WORK INSTRUCTIONS:
Take each line from the material below that includes the string "stands" and copy it.

+++ GIVEN INFORMATION

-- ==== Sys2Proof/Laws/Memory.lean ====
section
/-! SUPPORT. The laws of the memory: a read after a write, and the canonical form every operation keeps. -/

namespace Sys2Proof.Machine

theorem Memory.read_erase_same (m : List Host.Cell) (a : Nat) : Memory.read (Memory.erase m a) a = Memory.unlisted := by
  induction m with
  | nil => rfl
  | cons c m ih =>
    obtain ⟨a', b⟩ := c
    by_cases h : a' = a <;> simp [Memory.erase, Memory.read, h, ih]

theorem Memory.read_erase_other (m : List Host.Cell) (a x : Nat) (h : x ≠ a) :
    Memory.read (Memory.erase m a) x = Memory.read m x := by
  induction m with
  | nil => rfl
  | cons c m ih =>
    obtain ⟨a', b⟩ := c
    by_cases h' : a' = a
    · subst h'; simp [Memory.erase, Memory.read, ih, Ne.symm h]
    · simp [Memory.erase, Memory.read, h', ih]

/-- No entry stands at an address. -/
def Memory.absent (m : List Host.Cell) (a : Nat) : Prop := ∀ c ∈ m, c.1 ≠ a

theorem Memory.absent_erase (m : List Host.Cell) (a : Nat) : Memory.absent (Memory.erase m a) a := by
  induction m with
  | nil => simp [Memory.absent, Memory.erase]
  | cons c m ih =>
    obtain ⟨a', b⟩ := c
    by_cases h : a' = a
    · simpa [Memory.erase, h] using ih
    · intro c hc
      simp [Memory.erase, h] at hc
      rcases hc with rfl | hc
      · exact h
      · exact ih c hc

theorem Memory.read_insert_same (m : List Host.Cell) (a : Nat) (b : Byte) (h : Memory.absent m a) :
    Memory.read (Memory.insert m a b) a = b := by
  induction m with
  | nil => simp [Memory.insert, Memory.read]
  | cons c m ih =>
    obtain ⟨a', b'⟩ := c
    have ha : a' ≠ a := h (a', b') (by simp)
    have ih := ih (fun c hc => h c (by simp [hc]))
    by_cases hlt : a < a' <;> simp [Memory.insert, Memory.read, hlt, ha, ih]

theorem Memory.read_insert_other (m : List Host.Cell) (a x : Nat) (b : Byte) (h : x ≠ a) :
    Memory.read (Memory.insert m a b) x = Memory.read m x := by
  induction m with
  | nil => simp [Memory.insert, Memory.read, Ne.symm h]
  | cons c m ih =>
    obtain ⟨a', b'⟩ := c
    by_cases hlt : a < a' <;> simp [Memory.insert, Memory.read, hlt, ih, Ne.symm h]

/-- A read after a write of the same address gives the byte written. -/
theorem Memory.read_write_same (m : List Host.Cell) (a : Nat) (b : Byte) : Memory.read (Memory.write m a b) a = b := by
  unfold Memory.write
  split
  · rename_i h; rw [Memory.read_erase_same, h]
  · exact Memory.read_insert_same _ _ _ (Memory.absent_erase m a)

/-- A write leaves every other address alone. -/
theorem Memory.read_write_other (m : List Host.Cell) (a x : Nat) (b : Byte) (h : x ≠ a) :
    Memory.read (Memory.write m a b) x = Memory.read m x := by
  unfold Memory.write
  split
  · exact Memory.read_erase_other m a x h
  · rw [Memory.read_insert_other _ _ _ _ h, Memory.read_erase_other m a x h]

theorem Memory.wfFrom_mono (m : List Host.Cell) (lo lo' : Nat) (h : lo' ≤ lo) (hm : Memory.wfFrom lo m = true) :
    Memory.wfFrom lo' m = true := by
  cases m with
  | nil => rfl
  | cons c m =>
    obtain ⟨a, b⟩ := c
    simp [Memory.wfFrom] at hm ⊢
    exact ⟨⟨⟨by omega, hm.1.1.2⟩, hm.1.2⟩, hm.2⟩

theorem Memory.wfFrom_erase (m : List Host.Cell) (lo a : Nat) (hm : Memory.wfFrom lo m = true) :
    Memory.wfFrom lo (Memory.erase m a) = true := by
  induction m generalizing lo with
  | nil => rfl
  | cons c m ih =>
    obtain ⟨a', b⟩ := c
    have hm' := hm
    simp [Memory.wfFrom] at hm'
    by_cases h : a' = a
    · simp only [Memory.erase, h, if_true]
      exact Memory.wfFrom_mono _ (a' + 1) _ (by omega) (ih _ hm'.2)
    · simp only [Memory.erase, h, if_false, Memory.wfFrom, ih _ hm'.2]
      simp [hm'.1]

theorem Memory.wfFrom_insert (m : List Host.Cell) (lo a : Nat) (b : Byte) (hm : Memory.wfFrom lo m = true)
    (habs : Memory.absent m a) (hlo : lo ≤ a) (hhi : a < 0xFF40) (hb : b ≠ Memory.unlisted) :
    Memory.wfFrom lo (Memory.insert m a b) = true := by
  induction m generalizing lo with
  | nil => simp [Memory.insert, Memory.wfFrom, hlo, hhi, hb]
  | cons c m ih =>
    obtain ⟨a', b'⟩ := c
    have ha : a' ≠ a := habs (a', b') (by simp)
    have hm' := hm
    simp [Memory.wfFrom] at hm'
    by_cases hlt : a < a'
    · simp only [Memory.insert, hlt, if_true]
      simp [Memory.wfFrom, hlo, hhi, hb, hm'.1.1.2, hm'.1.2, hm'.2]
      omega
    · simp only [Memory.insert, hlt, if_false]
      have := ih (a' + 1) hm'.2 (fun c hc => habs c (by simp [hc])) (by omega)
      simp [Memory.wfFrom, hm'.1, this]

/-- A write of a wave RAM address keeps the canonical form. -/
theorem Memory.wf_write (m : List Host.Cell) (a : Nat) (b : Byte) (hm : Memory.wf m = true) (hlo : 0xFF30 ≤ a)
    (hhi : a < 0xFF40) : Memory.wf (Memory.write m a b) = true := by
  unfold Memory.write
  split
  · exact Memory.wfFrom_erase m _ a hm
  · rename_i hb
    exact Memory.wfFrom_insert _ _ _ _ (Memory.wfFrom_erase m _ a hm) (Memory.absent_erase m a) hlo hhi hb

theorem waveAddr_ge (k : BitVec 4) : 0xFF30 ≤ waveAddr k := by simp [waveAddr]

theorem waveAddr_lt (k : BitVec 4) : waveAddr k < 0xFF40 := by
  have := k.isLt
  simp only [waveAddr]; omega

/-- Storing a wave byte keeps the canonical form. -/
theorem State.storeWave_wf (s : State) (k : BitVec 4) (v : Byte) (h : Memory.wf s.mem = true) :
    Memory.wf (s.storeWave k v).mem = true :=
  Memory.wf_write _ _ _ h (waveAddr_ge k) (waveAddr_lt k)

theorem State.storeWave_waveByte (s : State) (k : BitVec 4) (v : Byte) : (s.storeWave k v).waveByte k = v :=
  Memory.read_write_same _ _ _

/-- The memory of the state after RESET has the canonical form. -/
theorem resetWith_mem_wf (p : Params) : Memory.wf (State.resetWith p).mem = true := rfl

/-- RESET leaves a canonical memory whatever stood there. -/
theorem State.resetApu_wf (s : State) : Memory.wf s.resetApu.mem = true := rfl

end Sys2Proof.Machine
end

++++++
+++ GIVEN INFORMATION

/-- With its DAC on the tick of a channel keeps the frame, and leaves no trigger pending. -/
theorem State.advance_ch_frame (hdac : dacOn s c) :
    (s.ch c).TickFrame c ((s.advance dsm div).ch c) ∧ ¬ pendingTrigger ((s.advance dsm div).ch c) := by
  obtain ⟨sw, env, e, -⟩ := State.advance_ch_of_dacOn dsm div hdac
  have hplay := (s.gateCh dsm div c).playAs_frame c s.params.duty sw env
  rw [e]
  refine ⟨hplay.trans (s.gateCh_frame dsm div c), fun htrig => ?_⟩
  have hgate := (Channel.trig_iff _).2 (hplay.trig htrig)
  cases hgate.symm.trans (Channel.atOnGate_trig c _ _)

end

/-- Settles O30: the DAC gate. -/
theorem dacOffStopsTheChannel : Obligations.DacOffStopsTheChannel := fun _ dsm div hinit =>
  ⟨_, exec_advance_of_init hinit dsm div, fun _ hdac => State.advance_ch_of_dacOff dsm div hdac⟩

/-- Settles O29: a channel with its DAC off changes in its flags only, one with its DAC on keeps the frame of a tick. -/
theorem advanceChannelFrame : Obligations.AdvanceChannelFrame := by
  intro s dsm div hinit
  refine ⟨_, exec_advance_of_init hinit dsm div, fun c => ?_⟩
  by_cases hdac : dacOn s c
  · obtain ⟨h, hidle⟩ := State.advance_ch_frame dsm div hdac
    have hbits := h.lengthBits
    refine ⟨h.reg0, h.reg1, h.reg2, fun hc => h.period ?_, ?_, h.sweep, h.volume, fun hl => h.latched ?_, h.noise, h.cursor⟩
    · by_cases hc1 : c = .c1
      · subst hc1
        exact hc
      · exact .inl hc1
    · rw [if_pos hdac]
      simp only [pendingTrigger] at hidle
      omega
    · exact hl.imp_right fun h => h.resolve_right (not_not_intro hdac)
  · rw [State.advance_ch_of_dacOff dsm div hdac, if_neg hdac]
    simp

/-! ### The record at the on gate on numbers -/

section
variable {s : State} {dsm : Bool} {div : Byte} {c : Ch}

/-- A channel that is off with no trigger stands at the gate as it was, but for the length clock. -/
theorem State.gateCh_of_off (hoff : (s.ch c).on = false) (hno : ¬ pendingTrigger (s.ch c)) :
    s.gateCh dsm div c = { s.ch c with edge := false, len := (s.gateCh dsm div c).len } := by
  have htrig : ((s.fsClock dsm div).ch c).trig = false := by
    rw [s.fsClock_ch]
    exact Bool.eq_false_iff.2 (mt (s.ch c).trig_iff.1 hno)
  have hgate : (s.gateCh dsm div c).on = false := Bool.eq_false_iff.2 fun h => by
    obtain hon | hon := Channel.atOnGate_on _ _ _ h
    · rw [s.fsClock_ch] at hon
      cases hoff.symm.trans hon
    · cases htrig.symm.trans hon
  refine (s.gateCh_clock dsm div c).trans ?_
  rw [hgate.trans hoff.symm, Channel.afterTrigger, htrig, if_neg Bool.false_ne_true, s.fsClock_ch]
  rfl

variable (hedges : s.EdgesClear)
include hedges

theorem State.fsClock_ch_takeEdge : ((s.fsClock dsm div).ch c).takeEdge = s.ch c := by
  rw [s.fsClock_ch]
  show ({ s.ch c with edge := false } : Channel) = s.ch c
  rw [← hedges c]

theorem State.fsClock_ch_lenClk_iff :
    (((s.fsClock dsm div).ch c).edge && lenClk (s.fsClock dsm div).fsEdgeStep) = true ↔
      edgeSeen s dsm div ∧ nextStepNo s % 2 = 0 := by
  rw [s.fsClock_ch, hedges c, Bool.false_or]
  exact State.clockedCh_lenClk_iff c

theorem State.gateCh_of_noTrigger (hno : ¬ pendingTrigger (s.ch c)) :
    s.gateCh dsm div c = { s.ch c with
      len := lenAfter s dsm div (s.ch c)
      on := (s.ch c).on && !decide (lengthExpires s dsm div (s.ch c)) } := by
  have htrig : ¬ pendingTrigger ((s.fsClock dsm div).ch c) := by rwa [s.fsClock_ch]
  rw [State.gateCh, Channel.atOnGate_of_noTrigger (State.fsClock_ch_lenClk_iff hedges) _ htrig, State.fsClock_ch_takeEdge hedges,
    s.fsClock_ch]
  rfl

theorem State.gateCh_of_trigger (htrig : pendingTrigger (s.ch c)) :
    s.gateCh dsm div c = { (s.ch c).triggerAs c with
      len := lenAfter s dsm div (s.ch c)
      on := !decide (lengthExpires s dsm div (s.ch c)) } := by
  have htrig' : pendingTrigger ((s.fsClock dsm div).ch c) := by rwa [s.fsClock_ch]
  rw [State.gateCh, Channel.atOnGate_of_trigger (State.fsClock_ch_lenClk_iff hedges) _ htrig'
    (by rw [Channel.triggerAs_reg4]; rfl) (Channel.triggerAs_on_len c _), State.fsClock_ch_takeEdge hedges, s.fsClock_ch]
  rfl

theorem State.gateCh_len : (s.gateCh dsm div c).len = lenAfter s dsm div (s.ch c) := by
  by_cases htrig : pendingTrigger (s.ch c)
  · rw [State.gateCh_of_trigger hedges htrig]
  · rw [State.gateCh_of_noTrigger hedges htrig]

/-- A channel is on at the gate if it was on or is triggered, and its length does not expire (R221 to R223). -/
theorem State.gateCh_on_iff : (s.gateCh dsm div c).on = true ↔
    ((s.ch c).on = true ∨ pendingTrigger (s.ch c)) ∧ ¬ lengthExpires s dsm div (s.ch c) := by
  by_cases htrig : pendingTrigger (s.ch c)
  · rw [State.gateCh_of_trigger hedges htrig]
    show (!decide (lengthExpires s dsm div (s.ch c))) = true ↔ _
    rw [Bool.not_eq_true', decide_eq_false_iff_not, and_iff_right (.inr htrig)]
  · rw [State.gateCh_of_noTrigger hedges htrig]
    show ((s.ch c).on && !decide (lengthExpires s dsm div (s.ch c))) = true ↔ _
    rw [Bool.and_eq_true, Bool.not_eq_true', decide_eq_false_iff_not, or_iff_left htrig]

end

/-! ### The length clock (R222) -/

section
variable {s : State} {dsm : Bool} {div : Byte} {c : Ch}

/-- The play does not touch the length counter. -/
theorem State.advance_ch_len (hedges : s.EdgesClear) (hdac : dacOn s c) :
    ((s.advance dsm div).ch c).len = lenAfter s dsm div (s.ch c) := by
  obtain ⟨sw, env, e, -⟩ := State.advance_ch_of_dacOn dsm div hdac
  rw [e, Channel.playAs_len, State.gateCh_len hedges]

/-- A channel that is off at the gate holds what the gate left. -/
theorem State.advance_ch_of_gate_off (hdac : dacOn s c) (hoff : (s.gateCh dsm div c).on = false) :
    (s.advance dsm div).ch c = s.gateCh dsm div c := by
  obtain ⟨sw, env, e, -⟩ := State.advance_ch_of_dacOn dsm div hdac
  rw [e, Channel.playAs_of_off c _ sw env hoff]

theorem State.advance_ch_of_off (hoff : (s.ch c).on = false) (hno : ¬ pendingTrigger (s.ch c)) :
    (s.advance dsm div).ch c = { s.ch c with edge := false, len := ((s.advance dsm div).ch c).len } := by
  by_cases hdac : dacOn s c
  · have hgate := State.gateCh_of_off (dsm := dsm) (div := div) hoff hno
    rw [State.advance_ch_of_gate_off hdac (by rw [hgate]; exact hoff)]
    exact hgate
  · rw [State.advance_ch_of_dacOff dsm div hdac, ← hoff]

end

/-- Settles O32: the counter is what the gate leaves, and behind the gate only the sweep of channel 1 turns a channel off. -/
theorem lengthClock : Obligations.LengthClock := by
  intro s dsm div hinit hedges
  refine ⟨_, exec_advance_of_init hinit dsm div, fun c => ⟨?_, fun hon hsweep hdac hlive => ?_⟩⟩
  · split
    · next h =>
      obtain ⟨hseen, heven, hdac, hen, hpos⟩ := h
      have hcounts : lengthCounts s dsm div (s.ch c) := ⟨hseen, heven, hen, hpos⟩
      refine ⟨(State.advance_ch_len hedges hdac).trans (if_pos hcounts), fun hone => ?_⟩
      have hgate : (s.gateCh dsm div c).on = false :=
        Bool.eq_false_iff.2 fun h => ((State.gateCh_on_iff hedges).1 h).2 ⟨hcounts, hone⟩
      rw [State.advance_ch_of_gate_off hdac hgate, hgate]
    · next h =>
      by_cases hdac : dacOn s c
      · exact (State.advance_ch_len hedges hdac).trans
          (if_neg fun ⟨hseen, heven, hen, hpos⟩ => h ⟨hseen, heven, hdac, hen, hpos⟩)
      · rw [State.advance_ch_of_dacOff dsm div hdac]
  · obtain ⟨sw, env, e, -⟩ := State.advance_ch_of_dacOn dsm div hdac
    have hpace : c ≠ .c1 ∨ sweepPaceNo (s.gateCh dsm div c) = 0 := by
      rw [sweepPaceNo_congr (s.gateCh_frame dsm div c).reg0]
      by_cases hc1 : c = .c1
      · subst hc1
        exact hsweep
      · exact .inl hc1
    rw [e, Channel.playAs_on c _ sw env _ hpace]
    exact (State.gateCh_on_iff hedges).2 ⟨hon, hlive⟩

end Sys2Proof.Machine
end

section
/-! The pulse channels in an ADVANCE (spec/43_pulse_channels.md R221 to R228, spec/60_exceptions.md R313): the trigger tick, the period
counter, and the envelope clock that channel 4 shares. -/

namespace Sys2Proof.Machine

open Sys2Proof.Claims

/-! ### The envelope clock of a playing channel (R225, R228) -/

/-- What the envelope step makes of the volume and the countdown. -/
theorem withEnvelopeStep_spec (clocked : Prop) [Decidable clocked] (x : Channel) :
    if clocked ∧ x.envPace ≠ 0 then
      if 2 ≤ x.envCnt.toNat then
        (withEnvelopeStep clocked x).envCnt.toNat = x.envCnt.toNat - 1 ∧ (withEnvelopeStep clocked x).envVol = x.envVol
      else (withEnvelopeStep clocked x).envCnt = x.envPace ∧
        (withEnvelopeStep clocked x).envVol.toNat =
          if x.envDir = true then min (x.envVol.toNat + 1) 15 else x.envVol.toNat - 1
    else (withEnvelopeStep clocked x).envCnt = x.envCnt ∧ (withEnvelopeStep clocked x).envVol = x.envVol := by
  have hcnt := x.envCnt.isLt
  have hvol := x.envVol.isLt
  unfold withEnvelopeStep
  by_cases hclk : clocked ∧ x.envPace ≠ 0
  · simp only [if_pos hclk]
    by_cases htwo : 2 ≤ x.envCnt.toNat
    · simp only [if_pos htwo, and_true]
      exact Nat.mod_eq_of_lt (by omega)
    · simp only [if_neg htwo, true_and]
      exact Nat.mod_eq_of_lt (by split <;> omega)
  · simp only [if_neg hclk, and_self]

++++++
+++ GIVEN INFORMATION

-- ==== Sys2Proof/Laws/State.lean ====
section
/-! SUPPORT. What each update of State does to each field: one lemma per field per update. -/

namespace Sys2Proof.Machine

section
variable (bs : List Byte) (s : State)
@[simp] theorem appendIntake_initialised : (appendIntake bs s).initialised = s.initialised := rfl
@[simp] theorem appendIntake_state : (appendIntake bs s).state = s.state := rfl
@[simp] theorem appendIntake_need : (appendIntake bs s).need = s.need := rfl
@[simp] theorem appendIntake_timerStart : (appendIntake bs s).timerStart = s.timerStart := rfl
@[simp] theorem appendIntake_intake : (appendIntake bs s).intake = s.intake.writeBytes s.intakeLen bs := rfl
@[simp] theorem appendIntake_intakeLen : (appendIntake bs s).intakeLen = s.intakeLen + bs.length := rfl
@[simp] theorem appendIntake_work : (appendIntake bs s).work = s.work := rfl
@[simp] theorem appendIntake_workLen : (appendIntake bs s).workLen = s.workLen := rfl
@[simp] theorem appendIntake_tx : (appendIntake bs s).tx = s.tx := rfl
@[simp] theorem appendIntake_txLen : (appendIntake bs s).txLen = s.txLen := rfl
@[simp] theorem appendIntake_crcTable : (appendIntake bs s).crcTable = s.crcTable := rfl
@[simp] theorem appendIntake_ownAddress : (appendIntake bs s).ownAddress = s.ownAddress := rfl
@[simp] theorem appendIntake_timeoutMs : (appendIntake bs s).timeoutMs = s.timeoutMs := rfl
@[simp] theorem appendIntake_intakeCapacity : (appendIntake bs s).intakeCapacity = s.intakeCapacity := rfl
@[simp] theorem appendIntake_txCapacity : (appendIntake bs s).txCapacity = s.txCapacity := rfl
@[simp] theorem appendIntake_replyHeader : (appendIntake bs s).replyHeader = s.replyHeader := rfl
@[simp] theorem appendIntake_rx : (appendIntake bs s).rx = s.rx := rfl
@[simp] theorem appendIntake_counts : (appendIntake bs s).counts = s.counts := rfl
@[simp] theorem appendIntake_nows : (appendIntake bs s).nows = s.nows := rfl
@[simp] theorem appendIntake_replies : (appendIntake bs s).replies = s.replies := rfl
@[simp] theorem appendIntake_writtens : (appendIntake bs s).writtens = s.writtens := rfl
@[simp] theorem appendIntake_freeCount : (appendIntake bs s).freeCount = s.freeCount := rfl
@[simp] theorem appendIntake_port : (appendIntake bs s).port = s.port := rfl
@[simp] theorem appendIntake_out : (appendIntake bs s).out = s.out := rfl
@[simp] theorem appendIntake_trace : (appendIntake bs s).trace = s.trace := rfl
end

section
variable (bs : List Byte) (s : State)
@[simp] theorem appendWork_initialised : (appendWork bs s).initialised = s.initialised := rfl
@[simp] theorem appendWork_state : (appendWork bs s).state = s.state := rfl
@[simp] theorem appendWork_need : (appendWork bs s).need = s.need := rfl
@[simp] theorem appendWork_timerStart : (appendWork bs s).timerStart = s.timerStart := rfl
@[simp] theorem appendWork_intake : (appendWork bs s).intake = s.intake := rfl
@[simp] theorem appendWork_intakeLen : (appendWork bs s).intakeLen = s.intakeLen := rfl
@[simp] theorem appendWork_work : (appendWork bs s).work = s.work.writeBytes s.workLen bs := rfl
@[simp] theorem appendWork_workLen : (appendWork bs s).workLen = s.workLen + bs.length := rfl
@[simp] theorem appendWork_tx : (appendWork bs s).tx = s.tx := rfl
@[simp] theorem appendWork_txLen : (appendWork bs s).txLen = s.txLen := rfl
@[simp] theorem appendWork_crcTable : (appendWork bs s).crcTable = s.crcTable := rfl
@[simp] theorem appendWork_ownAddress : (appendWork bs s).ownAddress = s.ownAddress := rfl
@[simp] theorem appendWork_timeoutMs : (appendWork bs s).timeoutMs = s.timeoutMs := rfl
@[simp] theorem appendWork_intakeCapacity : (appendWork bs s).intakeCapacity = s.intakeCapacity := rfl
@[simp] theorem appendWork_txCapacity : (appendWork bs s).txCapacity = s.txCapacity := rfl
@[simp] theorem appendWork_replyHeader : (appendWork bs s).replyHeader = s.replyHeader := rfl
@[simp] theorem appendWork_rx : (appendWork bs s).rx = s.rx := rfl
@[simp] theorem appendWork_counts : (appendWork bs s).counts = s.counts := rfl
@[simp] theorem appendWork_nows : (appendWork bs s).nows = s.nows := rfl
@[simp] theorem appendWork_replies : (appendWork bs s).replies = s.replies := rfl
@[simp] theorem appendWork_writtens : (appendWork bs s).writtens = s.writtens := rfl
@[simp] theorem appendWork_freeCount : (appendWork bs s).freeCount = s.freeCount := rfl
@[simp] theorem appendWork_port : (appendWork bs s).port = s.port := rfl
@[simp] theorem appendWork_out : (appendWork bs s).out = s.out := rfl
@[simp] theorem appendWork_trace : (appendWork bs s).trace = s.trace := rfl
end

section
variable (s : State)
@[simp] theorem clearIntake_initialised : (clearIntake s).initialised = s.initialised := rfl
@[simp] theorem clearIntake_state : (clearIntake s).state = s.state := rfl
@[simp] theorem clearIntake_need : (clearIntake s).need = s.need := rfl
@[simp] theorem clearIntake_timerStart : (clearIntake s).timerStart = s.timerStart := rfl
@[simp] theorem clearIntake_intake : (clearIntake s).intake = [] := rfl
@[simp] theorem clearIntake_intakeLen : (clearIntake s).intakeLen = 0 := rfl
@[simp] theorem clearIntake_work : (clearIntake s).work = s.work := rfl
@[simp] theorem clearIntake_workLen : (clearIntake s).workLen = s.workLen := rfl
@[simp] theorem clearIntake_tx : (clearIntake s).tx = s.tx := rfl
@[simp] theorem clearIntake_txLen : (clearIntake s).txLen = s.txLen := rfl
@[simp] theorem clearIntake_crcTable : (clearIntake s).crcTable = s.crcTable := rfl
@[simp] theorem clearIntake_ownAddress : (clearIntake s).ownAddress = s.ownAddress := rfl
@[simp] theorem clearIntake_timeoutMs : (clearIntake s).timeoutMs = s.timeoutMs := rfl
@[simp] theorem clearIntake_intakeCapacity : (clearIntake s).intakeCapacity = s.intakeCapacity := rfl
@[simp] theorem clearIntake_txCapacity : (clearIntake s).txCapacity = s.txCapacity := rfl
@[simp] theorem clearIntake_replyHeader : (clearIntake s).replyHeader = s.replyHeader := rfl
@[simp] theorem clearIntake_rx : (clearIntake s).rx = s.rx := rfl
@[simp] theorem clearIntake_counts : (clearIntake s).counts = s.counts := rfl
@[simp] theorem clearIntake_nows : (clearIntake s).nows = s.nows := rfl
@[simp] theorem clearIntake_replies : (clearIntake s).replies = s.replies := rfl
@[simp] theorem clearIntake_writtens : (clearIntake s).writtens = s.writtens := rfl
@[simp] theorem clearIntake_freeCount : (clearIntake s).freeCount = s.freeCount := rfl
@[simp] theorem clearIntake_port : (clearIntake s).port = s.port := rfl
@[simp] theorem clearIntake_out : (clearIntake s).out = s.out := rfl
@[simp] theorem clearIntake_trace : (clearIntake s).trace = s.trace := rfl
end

++++++

EXPECTED ANSWER:
/-- No entry stands at an address. -/
/-- A channel that is off with no trigger stands at the gate as it was, but for the length clock. -/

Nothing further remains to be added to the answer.